*** GIVEN RECORDS ***

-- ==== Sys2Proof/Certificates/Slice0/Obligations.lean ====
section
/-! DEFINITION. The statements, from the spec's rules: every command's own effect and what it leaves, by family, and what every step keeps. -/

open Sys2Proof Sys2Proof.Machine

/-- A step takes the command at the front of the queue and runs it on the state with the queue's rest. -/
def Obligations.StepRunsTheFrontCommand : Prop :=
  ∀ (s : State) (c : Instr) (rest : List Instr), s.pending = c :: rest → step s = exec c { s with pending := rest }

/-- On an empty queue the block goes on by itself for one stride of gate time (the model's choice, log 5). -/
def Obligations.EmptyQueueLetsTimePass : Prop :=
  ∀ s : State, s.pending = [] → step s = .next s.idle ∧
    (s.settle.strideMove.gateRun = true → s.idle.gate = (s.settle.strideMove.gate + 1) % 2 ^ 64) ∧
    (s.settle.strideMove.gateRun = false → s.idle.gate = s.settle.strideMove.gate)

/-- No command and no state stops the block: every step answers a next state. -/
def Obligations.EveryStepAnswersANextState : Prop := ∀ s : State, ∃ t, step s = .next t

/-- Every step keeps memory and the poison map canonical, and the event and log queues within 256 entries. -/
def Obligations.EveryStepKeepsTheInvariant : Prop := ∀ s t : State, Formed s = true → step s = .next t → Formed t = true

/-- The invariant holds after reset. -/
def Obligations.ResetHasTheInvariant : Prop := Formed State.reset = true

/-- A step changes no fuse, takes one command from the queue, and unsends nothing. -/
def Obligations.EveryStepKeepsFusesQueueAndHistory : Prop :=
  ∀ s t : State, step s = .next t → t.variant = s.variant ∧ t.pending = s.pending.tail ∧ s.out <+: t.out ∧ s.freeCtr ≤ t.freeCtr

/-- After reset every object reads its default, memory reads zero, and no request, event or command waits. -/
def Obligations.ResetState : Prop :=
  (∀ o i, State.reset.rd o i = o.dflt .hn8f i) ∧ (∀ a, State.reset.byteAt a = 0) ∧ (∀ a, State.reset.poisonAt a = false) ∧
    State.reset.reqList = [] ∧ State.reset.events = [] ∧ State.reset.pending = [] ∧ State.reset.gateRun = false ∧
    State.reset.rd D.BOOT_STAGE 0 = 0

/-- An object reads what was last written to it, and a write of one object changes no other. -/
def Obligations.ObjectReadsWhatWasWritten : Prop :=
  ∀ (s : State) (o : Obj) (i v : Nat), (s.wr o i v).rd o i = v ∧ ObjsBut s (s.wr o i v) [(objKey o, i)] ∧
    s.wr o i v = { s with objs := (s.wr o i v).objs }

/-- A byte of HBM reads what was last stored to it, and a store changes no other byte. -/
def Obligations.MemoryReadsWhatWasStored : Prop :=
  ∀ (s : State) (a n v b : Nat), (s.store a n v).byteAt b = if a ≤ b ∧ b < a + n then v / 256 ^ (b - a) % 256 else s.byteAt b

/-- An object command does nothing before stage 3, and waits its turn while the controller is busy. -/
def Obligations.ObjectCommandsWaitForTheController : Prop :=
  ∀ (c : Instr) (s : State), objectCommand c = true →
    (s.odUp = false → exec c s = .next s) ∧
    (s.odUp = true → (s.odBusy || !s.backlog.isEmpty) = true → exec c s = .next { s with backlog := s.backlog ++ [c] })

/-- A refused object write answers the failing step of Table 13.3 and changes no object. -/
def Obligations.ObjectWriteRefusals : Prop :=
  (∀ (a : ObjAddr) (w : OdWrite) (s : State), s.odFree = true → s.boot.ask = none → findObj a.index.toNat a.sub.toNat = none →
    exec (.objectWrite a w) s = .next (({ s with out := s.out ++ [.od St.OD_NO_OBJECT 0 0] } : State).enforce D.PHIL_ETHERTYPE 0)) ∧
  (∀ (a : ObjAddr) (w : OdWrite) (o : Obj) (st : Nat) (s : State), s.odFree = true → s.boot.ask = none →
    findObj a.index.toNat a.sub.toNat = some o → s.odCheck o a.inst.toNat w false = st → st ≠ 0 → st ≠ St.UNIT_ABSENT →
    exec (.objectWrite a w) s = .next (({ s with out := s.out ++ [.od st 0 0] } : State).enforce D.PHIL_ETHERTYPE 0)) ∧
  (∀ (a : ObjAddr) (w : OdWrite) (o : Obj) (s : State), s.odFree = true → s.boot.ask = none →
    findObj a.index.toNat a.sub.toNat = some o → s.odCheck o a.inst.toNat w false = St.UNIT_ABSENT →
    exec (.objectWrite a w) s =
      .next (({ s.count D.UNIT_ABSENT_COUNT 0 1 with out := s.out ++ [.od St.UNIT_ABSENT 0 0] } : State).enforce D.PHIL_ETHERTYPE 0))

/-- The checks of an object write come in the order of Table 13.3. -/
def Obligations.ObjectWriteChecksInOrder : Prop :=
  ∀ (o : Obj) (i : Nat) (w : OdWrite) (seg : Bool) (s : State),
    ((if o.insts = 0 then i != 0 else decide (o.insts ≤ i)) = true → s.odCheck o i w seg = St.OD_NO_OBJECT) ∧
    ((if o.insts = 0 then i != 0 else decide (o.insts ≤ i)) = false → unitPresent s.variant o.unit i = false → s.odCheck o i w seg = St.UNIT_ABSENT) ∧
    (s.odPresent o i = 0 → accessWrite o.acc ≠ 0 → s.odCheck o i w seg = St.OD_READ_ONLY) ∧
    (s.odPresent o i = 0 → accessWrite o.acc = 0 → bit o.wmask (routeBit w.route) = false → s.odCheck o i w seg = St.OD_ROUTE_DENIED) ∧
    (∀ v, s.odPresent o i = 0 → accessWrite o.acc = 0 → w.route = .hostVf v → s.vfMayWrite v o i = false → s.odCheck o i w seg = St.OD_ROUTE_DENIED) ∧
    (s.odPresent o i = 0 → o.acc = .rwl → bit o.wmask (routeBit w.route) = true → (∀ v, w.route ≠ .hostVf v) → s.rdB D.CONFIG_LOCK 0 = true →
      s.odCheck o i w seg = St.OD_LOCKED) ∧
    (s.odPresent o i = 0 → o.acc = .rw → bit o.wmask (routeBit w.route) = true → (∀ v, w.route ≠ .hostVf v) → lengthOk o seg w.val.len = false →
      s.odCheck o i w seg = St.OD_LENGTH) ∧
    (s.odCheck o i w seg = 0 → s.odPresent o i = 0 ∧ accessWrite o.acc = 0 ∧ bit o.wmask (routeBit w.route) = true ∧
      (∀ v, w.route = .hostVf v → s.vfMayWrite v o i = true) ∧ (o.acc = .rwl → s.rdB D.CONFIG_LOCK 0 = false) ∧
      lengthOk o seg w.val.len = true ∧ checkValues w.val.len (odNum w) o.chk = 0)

*** End of GIVEN RECORDS ***

▶ WORK INSTRUCTIONS
Would you output, from the records above, exactly the run of lines that starts at the line containing "def Obligations.StepRunsTheFrontCommand : Prop" and ends at the line containing "(s.settle.strideMove.gateRun = false", and only that run?

▶ RESPONSE
def Obligations.StepRunsTheFrontCommand : Prop :=
  ∀ (s : State) (c : Instr) (rest : List Instr), s.pending = c :: rest → step s = exec c { s with pending := rest }

/-- On an empty queue the block goes on by itself for one stride of gate time (the model's choice, log 5). -/
def Obligations.EmptyQueueLetsTimePass : Prop :=
  ∀ s : State, s.pending = [] → step s = .next s.idle ∧
    (s.settle.strideMove.gateRun = true → s.idle.gate = (s.settle.strideMove.gate + 1) % 2 ^ 64) ∧
    (s.settle.strideMove.gateRun = false → s.idle.gate = s.settle.strideMove.gate)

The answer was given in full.